Goal of the exercise:
For the data below, give again exactly the lines from the one containing "R607 fixes. -/" through the one containing "opaque falconSign : Nat", both ends included, and no others.

-------

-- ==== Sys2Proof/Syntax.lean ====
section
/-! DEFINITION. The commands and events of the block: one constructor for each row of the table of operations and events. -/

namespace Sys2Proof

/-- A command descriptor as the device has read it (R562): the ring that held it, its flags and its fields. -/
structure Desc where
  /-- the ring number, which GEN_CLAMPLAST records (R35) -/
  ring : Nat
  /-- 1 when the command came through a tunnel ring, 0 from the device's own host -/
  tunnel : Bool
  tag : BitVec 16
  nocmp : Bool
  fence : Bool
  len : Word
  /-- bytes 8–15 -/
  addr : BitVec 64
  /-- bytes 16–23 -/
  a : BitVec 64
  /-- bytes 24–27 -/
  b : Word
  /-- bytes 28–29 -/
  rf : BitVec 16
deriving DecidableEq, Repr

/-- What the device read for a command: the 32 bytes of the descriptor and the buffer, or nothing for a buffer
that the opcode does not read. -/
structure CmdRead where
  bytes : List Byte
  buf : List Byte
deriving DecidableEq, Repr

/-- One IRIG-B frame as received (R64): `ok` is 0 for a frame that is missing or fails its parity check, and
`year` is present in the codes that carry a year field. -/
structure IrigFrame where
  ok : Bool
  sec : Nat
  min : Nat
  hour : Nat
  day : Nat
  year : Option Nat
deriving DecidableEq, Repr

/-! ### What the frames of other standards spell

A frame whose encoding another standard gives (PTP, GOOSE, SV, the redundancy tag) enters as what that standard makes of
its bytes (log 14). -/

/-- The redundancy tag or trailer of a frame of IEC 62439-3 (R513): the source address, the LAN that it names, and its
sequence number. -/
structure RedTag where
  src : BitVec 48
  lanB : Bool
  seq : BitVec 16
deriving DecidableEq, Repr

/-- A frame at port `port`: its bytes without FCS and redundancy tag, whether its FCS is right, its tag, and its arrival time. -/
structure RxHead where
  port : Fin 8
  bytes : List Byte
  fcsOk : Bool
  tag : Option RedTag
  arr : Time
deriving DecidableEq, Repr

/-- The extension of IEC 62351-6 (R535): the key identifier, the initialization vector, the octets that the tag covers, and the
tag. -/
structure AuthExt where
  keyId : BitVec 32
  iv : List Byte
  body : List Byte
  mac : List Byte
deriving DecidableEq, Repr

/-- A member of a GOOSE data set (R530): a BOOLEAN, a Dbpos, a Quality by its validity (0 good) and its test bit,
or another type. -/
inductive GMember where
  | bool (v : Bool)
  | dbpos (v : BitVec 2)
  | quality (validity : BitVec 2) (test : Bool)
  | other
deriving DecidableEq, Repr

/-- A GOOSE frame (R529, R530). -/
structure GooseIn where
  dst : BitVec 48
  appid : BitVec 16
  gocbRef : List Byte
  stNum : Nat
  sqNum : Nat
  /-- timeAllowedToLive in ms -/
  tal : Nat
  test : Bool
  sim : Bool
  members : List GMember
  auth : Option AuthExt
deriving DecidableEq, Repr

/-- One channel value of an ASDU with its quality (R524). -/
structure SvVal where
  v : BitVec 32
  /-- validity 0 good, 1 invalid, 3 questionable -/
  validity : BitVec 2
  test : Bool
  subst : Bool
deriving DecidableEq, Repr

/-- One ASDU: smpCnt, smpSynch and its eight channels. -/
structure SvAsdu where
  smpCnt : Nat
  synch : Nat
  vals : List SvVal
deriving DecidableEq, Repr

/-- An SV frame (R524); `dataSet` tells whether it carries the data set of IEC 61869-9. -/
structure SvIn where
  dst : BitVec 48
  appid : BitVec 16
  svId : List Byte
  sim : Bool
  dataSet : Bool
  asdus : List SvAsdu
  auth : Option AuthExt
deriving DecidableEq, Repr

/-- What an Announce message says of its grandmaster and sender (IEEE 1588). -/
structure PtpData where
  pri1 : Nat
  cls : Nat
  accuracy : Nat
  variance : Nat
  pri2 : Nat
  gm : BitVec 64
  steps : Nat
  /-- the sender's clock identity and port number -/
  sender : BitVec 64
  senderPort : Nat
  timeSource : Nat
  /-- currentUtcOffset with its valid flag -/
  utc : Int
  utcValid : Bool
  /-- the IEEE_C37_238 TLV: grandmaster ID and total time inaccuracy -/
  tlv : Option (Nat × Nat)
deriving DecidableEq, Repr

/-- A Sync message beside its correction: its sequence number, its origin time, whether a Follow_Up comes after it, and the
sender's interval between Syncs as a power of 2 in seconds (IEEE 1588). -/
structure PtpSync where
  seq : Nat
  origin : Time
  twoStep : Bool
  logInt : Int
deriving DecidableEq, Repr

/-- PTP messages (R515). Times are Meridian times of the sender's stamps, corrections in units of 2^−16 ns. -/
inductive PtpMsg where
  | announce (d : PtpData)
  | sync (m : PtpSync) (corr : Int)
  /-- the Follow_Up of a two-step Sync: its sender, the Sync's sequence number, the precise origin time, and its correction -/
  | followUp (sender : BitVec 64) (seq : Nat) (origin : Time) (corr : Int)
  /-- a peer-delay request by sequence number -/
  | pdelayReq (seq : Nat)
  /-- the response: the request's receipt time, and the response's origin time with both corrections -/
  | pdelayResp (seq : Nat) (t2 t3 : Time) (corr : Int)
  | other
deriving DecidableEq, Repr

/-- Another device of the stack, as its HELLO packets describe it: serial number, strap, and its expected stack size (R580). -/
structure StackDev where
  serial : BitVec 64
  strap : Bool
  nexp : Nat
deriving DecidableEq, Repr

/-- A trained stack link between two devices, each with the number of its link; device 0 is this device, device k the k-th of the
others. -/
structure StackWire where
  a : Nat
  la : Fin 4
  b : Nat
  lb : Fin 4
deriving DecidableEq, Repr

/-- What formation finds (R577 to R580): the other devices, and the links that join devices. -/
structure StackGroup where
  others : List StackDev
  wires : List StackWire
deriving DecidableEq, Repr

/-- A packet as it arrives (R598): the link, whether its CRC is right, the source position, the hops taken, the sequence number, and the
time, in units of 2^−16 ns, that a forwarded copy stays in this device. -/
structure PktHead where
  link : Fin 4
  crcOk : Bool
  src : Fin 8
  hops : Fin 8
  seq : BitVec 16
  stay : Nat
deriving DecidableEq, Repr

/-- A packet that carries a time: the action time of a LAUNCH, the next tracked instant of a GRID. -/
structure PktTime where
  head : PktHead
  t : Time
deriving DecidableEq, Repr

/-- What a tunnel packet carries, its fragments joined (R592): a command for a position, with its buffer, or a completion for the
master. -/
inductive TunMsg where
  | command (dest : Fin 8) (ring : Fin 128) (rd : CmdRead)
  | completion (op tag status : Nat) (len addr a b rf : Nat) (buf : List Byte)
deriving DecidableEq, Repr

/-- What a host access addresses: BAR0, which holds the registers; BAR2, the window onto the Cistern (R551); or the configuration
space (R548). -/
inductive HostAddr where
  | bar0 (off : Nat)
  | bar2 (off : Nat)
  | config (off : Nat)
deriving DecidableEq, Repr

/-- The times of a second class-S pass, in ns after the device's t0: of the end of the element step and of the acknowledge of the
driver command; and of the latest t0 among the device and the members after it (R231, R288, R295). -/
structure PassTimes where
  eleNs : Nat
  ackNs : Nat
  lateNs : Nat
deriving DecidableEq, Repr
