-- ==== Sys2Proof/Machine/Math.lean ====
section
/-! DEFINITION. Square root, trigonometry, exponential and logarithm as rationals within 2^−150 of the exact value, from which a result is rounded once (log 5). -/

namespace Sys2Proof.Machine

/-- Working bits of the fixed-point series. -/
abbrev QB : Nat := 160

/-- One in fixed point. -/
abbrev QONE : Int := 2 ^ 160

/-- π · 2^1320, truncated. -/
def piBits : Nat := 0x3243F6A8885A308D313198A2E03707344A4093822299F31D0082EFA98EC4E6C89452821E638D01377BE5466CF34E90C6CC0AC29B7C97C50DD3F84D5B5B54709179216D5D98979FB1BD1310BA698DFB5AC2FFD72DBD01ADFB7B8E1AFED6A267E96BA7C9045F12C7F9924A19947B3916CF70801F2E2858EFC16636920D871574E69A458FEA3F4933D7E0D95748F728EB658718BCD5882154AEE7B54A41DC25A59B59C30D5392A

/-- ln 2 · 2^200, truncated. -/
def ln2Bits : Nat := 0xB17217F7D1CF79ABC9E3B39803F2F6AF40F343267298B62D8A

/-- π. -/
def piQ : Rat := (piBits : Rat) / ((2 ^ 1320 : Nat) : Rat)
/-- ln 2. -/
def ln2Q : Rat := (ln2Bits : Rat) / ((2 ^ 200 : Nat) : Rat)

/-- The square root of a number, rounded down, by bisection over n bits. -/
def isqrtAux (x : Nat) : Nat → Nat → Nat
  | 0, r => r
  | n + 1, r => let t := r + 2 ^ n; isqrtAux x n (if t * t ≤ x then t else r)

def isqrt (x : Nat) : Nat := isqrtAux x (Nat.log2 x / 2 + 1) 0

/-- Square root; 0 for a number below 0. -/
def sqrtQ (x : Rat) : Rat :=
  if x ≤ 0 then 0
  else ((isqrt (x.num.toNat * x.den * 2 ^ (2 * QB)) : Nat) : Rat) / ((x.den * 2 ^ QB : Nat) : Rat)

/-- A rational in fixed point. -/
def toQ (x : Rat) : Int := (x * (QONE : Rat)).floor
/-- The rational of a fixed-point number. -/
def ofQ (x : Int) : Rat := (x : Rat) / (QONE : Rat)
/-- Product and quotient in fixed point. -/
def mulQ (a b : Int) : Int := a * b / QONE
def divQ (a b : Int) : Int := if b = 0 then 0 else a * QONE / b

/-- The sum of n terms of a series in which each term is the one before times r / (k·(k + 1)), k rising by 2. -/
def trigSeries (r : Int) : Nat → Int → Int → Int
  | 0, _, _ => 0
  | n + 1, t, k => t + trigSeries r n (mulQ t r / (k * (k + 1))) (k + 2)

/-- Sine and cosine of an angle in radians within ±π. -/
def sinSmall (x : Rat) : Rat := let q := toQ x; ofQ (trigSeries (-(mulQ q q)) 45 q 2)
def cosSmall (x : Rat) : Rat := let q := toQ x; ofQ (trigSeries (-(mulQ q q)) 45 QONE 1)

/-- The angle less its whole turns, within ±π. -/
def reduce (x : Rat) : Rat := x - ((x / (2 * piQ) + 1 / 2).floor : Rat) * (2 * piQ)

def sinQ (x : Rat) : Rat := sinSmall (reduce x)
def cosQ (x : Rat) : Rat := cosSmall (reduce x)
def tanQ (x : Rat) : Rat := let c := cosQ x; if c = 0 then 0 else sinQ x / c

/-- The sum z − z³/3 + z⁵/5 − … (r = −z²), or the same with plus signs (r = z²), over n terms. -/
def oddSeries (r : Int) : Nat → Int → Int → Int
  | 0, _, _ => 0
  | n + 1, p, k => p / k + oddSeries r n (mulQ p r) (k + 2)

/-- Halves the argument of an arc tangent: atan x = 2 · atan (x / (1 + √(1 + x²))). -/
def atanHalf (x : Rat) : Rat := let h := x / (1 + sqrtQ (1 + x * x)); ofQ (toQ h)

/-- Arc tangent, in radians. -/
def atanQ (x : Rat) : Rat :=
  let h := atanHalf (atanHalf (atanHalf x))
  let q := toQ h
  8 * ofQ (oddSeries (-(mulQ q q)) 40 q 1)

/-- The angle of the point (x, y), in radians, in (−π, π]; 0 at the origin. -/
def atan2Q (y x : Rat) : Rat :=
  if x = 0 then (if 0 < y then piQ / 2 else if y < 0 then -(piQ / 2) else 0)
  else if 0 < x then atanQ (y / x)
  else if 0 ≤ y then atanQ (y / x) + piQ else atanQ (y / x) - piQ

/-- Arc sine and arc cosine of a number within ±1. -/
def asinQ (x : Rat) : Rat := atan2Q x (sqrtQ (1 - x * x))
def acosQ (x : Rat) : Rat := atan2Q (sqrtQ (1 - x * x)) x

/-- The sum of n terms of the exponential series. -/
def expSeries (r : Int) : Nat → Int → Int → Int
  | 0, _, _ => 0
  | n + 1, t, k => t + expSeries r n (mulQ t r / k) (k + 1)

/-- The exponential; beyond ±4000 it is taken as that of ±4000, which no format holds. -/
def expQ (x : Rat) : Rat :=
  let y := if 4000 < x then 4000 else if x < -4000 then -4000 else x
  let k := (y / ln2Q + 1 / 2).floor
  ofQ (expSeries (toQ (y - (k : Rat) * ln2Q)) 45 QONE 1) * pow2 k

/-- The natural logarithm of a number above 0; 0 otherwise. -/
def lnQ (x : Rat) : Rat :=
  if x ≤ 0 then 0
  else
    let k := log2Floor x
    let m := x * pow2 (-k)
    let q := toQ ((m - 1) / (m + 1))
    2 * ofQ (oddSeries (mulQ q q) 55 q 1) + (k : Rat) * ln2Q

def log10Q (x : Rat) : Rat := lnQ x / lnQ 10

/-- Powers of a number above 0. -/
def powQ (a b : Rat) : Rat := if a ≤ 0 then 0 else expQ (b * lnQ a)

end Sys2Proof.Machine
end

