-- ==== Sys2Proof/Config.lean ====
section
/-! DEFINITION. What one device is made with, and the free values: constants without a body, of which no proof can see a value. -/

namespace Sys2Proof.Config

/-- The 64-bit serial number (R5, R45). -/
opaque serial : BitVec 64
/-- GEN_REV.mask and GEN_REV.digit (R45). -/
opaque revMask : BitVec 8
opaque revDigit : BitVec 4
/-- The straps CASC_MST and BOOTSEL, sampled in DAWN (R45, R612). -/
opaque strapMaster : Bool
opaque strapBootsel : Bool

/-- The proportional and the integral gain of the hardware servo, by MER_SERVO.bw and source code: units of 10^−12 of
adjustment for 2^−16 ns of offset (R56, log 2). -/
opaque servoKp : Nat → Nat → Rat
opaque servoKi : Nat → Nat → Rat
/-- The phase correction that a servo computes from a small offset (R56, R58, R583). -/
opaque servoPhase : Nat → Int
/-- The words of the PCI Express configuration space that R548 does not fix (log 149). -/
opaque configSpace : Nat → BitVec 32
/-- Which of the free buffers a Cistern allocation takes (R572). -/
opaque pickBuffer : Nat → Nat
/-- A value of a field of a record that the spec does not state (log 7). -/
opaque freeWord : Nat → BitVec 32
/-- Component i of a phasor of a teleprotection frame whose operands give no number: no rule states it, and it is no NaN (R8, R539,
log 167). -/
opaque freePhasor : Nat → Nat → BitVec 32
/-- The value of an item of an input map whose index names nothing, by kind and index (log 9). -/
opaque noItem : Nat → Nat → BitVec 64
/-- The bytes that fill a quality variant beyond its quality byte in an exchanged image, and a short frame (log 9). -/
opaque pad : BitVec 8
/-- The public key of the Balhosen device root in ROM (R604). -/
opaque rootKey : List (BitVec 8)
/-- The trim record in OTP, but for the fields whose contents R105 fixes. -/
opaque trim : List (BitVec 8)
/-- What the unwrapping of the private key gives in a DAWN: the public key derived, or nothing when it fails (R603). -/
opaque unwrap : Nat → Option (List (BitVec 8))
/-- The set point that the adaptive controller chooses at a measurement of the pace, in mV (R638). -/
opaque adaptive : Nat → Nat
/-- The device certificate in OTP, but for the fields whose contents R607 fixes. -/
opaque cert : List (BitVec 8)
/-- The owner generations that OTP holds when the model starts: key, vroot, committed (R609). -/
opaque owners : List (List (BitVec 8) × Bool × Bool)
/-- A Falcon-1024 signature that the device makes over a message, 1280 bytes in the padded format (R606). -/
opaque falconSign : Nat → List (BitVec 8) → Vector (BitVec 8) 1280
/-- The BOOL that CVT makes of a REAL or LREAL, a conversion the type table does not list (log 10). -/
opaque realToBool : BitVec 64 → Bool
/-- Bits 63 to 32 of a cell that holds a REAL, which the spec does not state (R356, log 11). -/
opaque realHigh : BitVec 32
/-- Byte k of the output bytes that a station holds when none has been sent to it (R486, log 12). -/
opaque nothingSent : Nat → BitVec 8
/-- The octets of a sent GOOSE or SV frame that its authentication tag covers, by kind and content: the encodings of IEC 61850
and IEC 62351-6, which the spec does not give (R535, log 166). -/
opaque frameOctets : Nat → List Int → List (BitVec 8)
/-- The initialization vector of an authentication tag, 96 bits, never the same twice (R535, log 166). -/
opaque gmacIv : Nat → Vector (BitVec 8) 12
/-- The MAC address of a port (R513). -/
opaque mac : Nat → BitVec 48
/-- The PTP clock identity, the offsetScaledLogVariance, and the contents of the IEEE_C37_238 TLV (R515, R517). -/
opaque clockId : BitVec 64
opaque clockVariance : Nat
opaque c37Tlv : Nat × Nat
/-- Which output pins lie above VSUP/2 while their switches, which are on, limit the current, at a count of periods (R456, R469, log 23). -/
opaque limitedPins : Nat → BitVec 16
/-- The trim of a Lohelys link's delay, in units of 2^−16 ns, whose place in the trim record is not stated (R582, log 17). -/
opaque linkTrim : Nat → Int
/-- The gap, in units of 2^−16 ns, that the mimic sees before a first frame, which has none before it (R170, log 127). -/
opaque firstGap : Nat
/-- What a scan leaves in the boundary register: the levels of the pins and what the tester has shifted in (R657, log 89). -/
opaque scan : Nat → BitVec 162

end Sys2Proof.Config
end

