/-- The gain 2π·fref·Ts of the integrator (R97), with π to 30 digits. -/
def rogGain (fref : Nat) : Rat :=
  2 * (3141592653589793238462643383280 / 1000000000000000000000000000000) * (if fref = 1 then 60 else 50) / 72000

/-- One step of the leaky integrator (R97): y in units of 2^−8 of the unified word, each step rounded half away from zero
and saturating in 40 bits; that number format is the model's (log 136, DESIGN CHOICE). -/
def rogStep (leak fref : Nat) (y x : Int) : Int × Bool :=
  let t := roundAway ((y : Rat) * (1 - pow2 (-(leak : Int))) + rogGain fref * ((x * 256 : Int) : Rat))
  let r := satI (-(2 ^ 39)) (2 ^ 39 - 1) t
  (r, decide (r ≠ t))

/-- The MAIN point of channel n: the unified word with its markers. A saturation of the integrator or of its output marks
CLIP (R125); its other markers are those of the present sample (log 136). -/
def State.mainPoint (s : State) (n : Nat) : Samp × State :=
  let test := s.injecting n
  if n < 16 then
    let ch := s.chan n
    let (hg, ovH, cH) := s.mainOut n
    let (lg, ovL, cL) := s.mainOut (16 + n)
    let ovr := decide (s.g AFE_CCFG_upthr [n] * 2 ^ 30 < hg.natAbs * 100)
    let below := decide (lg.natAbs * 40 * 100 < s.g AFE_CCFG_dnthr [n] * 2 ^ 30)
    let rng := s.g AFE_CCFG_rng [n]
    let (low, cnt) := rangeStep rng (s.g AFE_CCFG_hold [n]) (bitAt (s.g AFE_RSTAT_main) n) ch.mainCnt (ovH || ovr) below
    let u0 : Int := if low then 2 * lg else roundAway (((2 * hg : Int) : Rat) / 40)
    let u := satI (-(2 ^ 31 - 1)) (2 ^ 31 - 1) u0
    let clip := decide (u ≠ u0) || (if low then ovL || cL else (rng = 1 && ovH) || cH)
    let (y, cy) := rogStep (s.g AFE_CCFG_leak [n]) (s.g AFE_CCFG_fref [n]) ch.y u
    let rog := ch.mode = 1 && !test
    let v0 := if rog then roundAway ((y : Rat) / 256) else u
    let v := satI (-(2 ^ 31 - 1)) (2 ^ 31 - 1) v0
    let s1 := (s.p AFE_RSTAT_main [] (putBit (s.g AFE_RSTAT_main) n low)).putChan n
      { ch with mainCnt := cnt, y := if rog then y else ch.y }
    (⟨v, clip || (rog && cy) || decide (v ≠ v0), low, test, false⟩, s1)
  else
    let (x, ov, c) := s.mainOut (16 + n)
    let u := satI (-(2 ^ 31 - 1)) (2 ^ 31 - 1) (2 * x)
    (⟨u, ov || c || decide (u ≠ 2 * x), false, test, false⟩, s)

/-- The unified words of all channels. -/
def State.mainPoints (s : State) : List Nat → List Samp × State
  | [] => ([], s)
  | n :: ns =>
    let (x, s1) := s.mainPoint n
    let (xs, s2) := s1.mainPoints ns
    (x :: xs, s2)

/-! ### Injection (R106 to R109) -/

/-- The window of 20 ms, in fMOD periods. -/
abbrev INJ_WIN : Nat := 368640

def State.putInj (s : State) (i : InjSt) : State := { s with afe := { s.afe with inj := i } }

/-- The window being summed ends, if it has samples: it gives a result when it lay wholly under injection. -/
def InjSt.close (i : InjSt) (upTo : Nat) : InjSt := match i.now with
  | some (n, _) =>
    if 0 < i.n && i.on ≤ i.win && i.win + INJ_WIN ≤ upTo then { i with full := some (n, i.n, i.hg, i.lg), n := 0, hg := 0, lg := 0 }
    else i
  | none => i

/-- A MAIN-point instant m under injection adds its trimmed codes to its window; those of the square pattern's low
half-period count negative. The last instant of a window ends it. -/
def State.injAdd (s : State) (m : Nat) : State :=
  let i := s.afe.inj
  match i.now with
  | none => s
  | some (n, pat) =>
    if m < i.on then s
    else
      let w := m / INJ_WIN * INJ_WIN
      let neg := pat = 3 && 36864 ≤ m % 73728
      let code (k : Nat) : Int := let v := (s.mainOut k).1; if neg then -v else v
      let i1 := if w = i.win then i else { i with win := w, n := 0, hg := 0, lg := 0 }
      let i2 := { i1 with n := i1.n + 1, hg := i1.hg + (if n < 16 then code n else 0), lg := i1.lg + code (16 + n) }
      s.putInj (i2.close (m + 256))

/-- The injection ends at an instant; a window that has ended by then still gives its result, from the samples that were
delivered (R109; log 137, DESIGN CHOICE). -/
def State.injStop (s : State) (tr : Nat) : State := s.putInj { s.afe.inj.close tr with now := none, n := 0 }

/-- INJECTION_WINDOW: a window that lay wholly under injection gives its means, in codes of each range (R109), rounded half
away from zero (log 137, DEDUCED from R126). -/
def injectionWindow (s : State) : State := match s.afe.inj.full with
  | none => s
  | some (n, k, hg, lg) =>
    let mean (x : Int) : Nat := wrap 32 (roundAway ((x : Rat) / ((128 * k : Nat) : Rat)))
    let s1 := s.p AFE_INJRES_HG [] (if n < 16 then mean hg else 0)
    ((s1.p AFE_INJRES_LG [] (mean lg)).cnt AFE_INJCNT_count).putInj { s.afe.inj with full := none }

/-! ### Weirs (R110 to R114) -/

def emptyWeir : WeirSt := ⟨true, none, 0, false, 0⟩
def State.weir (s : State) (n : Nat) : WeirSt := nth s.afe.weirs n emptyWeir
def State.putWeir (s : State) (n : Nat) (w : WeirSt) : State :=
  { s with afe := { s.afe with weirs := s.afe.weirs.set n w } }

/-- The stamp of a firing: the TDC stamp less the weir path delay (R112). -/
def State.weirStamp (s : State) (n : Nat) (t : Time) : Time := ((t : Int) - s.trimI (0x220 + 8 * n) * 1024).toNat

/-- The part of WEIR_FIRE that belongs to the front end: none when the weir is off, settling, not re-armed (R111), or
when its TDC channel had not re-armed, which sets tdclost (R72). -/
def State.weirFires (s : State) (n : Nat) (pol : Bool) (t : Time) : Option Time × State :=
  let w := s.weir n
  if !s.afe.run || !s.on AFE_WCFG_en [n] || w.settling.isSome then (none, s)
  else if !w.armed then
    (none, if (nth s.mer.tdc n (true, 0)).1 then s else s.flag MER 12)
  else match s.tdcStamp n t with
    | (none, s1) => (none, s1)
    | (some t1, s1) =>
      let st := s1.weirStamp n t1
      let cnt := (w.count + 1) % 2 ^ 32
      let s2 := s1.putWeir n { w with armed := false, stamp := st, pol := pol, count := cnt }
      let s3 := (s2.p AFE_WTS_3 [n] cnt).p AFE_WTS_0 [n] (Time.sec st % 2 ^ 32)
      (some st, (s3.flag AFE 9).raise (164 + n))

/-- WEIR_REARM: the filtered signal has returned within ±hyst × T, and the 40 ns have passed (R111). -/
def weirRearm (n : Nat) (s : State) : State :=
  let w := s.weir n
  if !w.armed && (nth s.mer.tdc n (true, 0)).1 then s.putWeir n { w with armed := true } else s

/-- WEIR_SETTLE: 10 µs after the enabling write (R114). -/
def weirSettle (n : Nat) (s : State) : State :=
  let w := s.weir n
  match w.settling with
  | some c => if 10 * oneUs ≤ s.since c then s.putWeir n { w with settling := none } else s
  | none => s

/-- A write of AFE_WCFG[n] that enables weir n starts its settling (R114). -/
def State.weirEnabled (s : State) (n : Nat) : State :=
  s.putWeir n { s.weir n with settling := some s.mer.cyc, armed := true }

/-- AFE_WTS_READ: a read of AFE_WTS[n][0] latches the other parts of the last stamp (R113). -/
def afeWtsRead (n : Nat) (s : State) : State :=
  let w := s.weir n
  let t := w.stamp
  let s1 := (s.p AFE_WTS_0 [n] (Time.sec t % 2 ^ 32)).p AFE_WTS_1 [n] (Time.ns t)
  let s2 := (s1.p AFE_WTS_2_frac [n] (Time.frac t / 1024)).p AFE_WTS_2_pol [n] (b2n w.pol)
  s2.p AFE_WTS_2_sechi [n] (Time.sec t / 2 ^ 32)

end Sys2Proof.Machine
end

-------

Response to this task:
/-- The device certificate in OTP, but for the fields whose contents R607 fixes. -/
opaque cert : List (BitVec 8)
/-- The owner generations that OTP holds when the model starts: key, vroot, committed (R609). -/
opaque owners : List (List (BitVec 8) × Bool × Bool)
/-- A Falcon-1024 signature that the device makes over a message, 1280 bytes in the padded format (R606). -/
opaque falconSign : Nat → List (BitVec 8) → Vector (BitVec 8) 1280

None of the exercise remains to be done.